There is a lot more data out there to be looked at, and we should look at all the data and learn from them because HIV, being a virus, obeys the laws of nature and not moral or penal codes, and looking at the data objectively and scientifically may be our best chance of beating the disease.


  • Like what Leng Hiong previously posted before on his blog, we should really just admit that pure abstinence is not working and we should be more progressive and explore how best to educate the public on the use of condoms etc.

    It is understandable that the religious lobby (a few religious-linked organisations that have been conducting sex-ed courses in our secondary schools come to mind) may be against this but from a public health perspective, it is the best way to progress.

    By Anonymous Edgar, At May 02, 2008 9:37 pm  

  • a gut feeling tells me that the reason why HIV rates are fast rising stems partially from the fact that singaporeans are too complacent. afterall, who would expect our HIV rates to be rising wiith vietnam's, whereas other countries like cambodia actually show improvement.

    It is quite obvious that there is mentality that promiscuous sex is okay in Singapore, afterall who would expect a virulent strain in my ANTISEPTIC country with CONSERVATIVE people who follow whatever the government advocates, really.

    the campaigns thus far have been too meek. I mean advocating abstinence or having faithful sex partners seem disturbingly odd. you are trying to erm, regulat the peoples' sexual behaviour? c'mon, you think theyd listen?

    atleast i wouldn't. there needs to be greater statistics published that highlight the severity of the situation and not mere passive statistics. show how we fare in comparison to cambodia, japan etc. then promote for active campaigns that encourage safe sex, not no sex.

    schools do have programmes whereby people with STDs give talks and share their personal journey through 'hell'. that was effective because it was real. we should not mask this phenomenon for fear of losing the sheen of being squeaky-clean and conservative. afterall, there wouldbe not much left to shine if we slip further down the velvet glove of fallacious thinking.

    By Anonymous Anonymous, At May 04, 2008 11:59 am  

  • I agree let start by asking politely all those FT/FW guys and gals in geylang and joochiat to for a medical checkup.
    Quite simple really all that is needed is some blood sample. Simple procedure.
    Another question is Since they are seeking job opportunities here will it be okay if they take medical screening first(esp high risk country like say China,Africa)?
    Remember in term of safety:

    By Anonymous Onlooker, At May 06, 2008 12:01 am  

  • During the Blogger Forum on AIDS, I raised the question about the experience of other countries and one of the organizers immediately pointed out the successful programme (in particular the distribution of free condoms)in Brazil .

    Thus I believe that the government is well aware of the Brazilian strategy. Whether they will adopt their approach is another matter.

    By Blogger Lim Leng Hiong, At May 06, 2008 7:34 pm  

  • "Thus I believe that the government is well aware of the Brazilian strategy. Whether they will adopt their approach is another matter."

    I agree with you. Just look at the trip they made to Australia last year. The link to the Today article in my previous post is broken, but here's the CNA article:

    They know what work, but they are not implementing them because their concern is still "don’t upset the conservative majority".

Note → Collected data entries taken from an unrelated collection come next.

theorem byte_ofInt_toNat (n : Int) : ((BitVec.ofInt 8 n).toNat : Int) = n % 256 := by
  have := Int.emod_nonneg n (b := 256) (by decide)
  rw [BitVec.toNat_ofInt]
  omega

theorem subBinary_carry (a b : Byte) (p : Flags) : (subBinary a b p).2.c = decide (0 ≤ subDifference a b p.c) := rfl

theorem subBinary_toNat (a b : Byte) (p : Flags) :
    ((subBinary a b p).1.toNat : Int) = ((a.toNat : Int) - b.toNat - ((1 - bitNat p.c : Nat) : Int)) % 256 := by
  rw [← subDifference_eq]
  exact byte_ofInt_toNat _

/-! ### Decimal digits -/

/-- A byte given by its two decimal digits. -/
theorem bcd_of_digits {r : Byte} {high low : Nat} (hhigh : high ≤ 9) (hlow : low ≤ 9)
    (hr : r.toNat = 16 * high + low) : isBcd r ∧ bcd r = 10 * high + low := by
  unfold isBcd bcd
  omega

/-- The sum of two low digits and a carry, corrected, is a decimal digit and its carry into the high digit. -/
theorem addDecimalLow_digits {a b : Byte} (ha : isBcd a) (hb : isBcd b) (c : Bool) {low : Nat}
    (hlow : low = a.toNat % 16 + b.toNat % 16 + bitNat c) :
    addDecimalLow a b c = 16 * (low / 10) + low % 10 := by
  have := bitNat_le_one c
  obtain ⟨-, ha⟩ := ha
  obtain ⟨-, hb⟩ := hb
  simp only [addDecimalLow, ← hlow]
  split <;> omega

/-- On decimal digits AddDecimal adds digit by digit (44_alu R302). -/
theorem addDecimal_digits {a b : Byte} (p : Flags) (ha : isBcd a) (hb : isBcd b) {low high : Nat}
    (hlow : low = a.toNat % 16 + b.toNat % 16 + bitNat p.c) (hhigh : high = a.toNat / 16 + b.toNat / 16 + low / 10) :
    (addDecimal a b p).1.toNat = 16 * (high % 10) + low % 10 ∧ (addDecimal a b p).2.c = decide (10 ≤ high) := by
  have hsum : (a &&& 0xF0).toNat + (b &&& 0xF0).toNat + addDecimalLow a b p.c = 16 * high + low % 10 := by
    rw [highDigit_toNat, highDigit_toNat, addDecimalLow_digits ha hb p.c hlow]
    omega
  have hbound : high ≤ 19 := by
    have hcarry := bitNat_le_one p.c
    obtain ⟨ha, ha'⟩ := ha
    obtain ⟨hb, hb'⟩ := hb
    omega
  clear hlow hhigh
  simp only [addDecimal, hsum, Flags.setNZ, BitVec.toNat_ofNat, decide_eq_decide]
  split <;> omega

/-- On decimal digits AddDecimal is addition modulo 100. -/
theorem addDecimal_bcd {a b : Byte} (p : Flags) (ha : isBcd a) (hb : isBcd b) :
    isBcd (addDecimal a b p).1 ∧ bcd (addDecimal a b p).1 = (bcd a + bcd b + bitNat p.c) % 100
      ∧ (addDecimal a b p).2.c = decide (100 ≤ bcd a + bcd b + bitNat p.c) := by
  obtain ⟨hr, hc⟩ := addDecimal_digits p ha hb rfl rfl
  obtain ⟨hdigits, hvalue⟩ := bcd_of_digits (by omega) (by omega) hr
  have hcarry := bitNat_le_one p.c
  obtain ⟨ha, ha'⟩ := ha
  obtain ⟨hb, hb'⟩ := hb
  rw [hvalue, hc, decide_eq_decide]
  refine ⟨hdigits, ?_⟩
  unfold bcd
  omega

theorem subDecimal_carry (a b : Byte) (p : Flags) : (subDecimal a b p).2.c = decide (0 ≤ subDifference a b p.c) := rfl

/-- SubDecimal corrects the binary difference by its borrows (44_alu R304). -/
theorem subDecimal_toNat (a b : Byte) (p : Flags) {difference low : Int}
    (hdifference : difference = (a.toNat : Int) - b.toNat + bitNat p.c - 1)
    (hlow : low = (a.toNat % 16 : Nat) - (b.toNat % 16 : Nat) + bitNat p.c - 1) :
    ((subDecimal a b p).1.toNat : Int)
      = (difference - (if difference < 0 then 0x60 else 0) - (if low < 0 then 0x06 else 0)) % 256 := by
  have hsub : subDifference a b p.c = difference := by
    simp only [subDifference]
    omega
  simp only [subDecimal, hsub, ← hlow, byte_ofInt_toNat]
  split_ifs <;> simp only [Int.sub_zero]

/-- On decimal digits SubDecimal subtracts digit by digit, borrowing ten (44_alu R304). -/
theorem subDecimal_digits {a b : Byte} (p : Flags) (ha : isBcd a) (hb : isBcd b) {low high : Int}
    (hlow : low = (a.toNat % 16 : Nat) - (b.toNat % 16 : Nat) + bitNat p.c - 1)
    (hhigh : high = (a.toNat / 16 : Nat) - (b.toNat / 16 : Nat) + low / 10) :
    ((subDecimal a b p).1.toNat : Int) = 16 * (high % 10) + low % 10 ∧ (subDecimal a b p).2.c = decide (0 ≤ high) := by
  have hcarry := bitNat_le_one p.c
  obtain ⟨ha, ha'⟩ := ha
  obtain ⟨hb, hb'⟩ := hb
  constructor
  case left =>
    rw [subDecimal_toNat a b p rfl hlow]
    split_ifs <;> omega
  case right =>
    rw [subDecimal_carry, decide_eq_decide, subDifference]
    omega

/-- On decimal digits SubDecimal is subtraction modulo 100. -/
theorem subDecimal_bcd {a b : Byte} (p : Flags) (ha : isBcd a) (hb : isBcd b) :
    isBcd (subDecimal a b p).1 ∧ bcd (subDecimal a b p).1 = (100 + bcd a - bcd b - (1 - bitNat p.c)) % 100
      ∧ (subDecimal a b p).2.c = decide (bcd b + (1 - bitNat p.c) ≤ bcd a) := by
  obtain ⟨hr, hc⟩ := subDecimal_digits p ha hb rfl rfl
  have hcarry := bitNat_le_one p.c
  obtain ⟨ha, ha'⟩ := ha
  obtain ⟨hb, hb'⟩ := hb
  rw [hc, decide_eq_decide]
  unfold isBcd bcd
  omega

end Sys2Proof.Machine
end

section
/-! SUPPORT. The statements on binary and decimal arithmetic (44_alu R301 to R304). -/

namespace Sys2Proof.Proofs

open Sys2Proof Sys2Proof.Machine Sys2Proof.Claims

/-- Settles O29: V is the signed overflow of the sum, and the rest is read off `addBinary`. -/
theorem binaryAddition : Obligations.BinaryAddition := by
  intro a b p r
  have hsum := addBinary_toNat a b p
  exact ⟨hsum, rfl, addOverflow_eq (bitNat_le_one p.c) hsum, rfl, rfl, rfl, rfl⟩

/-- Settles O30: V is the signed overflow of the difference; the carry that R303 adds is the lack of a borrow. -/
theorem binarySubtraction : Obligations.BinarySubtraction := by
  intro a b p r
  have hborrow : 1 - bitNat p.c ≤ 1 := Nat.sub_le 1 _
  have hdifference := subDifference_eq a b p.c
  have hresult := subBinary_toNat a b p
  refine ⟨?result, ?carry, subOverflow_eq hborrow hresult, rfl, rfl, rfl, rfl⟩
  case result =>
    change (subBinary a b p).1.toNat = _
    omega
  case carry =>
    rw [subBinary_carry, decide_eq_decide]
    omega

/-- Settles O31: the masked bytes are the high digits in place, and on decimal digits the sum goes digit by digit. -/
theorem decimalAddition : Obligations.DecimalAddition := by
  intro a b p r low al sum fixed signed
  have hsum : (a &&& 0xF0).toNat + (b &&& 0xF0).toNat + addDecimalLow a b p.c = sum := by
    rw [highDigit_toNat, highDigit_toNat]
    rfl
  refine ⟨?result, ?carry, rfl, rfl, rfl, rfl, rfl, addDecimal_bcd p⟩
  case result => simp only [r, addDecimal, hsum, BitVec.toNat_ofNat, fixed]
  case carry => simp only [r, addDecimal, Flags.setNZ, hsum, fixed]

/-- Settles O32: C and V are those of the same binary difference, and on decimal digits it goes digit by digit. -/
theorem decimalSubtraction : Obligations.DecimalSubtraction := by
  intro a b p r difference al fixed
  refine ⟨subDecimal_toNat a b p rfl rfl, ?carry, rfl, rfl, rfl, rfl, rfl, rfl, subDecimal_bcd p⟩
  case carry =>
    rw [subDecimal_carry, decide_eq_decide, subDifference]
    omega

end Sys2Proof.Proofs
end

section
/-! SUPPORT. Arithmetic, logic, compares and BIT: what each does with the byte it has read, the frame of a read with events
after its operand, and which instructions read through which mode (44_alu R305 to R314). -/

namespace Sys2Proof.Machine

open Sys2Proof.Claims

/-! ### What an operation does with the byte -/

theorem andWith_updates (v : Byte) : Updates (andWith v) fun r => { r with a := r.a &&& v, p := r.p.setNZ (r.a &&& v) } :=
  fun u => ⟨rfl, fun i => (Clock.of_setA i u _).setP _⟩

theorem oraWith_updates (v : Byte) : Updates (oraWith v) fun r => { r with a := r.a ||| v, p := r.p.setNZ (r.a ||| v) } :=
  fun u => ⟨rfl, fun i => (Clock.of_setA i u _).setP _⟩

theorem eorWith_updates (v : Byte) : Updates (eorWith v) fun r => { r with a := r.a ^^^ v, p := r.p.setNZ (r.a ^^^ v) } :=
  fun u => ⟨rfl, fun i => (Clock.of_setA i u _).setP _⟩

theorem cmpWith_updates (v : Byte) : Updates (cmpWith v) fun r => { r with p := r.p.compare r.a v } :=
  fun u => ⟨rfl, fun i => Clock.of_setP i u _⟩

theorem cpxWith_updates (v : Byte) : Updates (cpxWith v) fun r => { r with p := r.p.compare r.x v } :=
  fun u => ⟨rfl, fun i => Clock.of_setP i u _⟩

theorem cpyWith_updates (v : Byte) : Updates (cpyWith v) fun r => { r with p := r.p.compare r.y v } :=
  fun u => ⟨rfl, fun i => Clock.of_setP i u _⟩

theorem bitWith_updates (v : Byte) : Updates (bitWith v) fun r => { r with p := r.p.bitMemory r.a v } :=
  fun u => ⟨rfl, fun i => Clock.of_setP i u _⟩

theorem bitImmWith_updates (v : Byte) : Updates (bitImmWith v) fun r => { r with p := r.p.bitImmediate r.a v } :=
  fun u => ⟨rfl, fun i => Clock.of_setP i u _⟩

/-! ### The decimal cycle -/

/-- `f` makes the events that `more` gives for the flags, with I unchanged at each of them, and does `g` to the part of the
state an instruction can write. -/
def UpdatesAfter (more : Flags → List Event) (f : State → State) (g : Arch → Arch) : Prop :=
  ∀ u, (f u).arch = g u.arch ∧ Clock u.p.i u (f u) (more u.p)

/-- A read whose use of the byte makes events of its own completes after them. -/
theorem ReadsThrough.completes_after {i : Instr} {op : Byte} {m : Mode} {use : Byte → State → State}
    {more : Flags → List Event} {g : Byte → Arch → Arch} (h : ReadsThrough i op m use)
    (huse : ∀ v, UpdatesAfter more (use v) (g v)) (s : State) :
    Completes i op m s (m.readTrace (s.opcode op) ++ more s.p)
      (g (m.operandByte (s.opcode op)) (movedPast m s)) := by
  obtain ⟨hm, hexec⟩ := h
  obtain ⟨u, hrun, harch, hclock⟩ := readInstr_spec op m use s hm
  obtain ⟨huse_arch, huse_clock⟩ := huse (m.operandByte (s.opcode op)) u
  have hp : u.p = s.p := congrArg Arch.p harch
  rw [hp] at huse_clock
  refine completes_of_clock ((hexec s).trans hrun) (huse_arch.trans (congrArg _ harch)) ?_
  rw [← List.append_assoc]
  exact hclock.trans huse_clock

/-- The cycle that decimal mode adds to ADC and SBC (44_alu R306, R307). -/
def decimalTrace (p : Flags) : List Event := if p.d then [.idle] else []

/-- What an instruction writes that takes the result `r` into A and the flags. -/
def Arch.withResult (b : Arch) (r : Byte × Flags) : Arch := { b with a := r.1, p := r.2 }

    Anti-retroviral medication is still, as far as I know, unsubsidised, reaching out to gays is still difficult (and cable provider can get fined for depicting a happy gay couple adopting a child), and laws still discriminate against MSM (S377A and the recent amendments to the Infectious Diseases Act specifically labelling MSM as "high-risk").

    Well, while they are busy being "sensitive to the conservative majority", peole are catching and dying from HIV. But hey, they are gay, so who cares, right?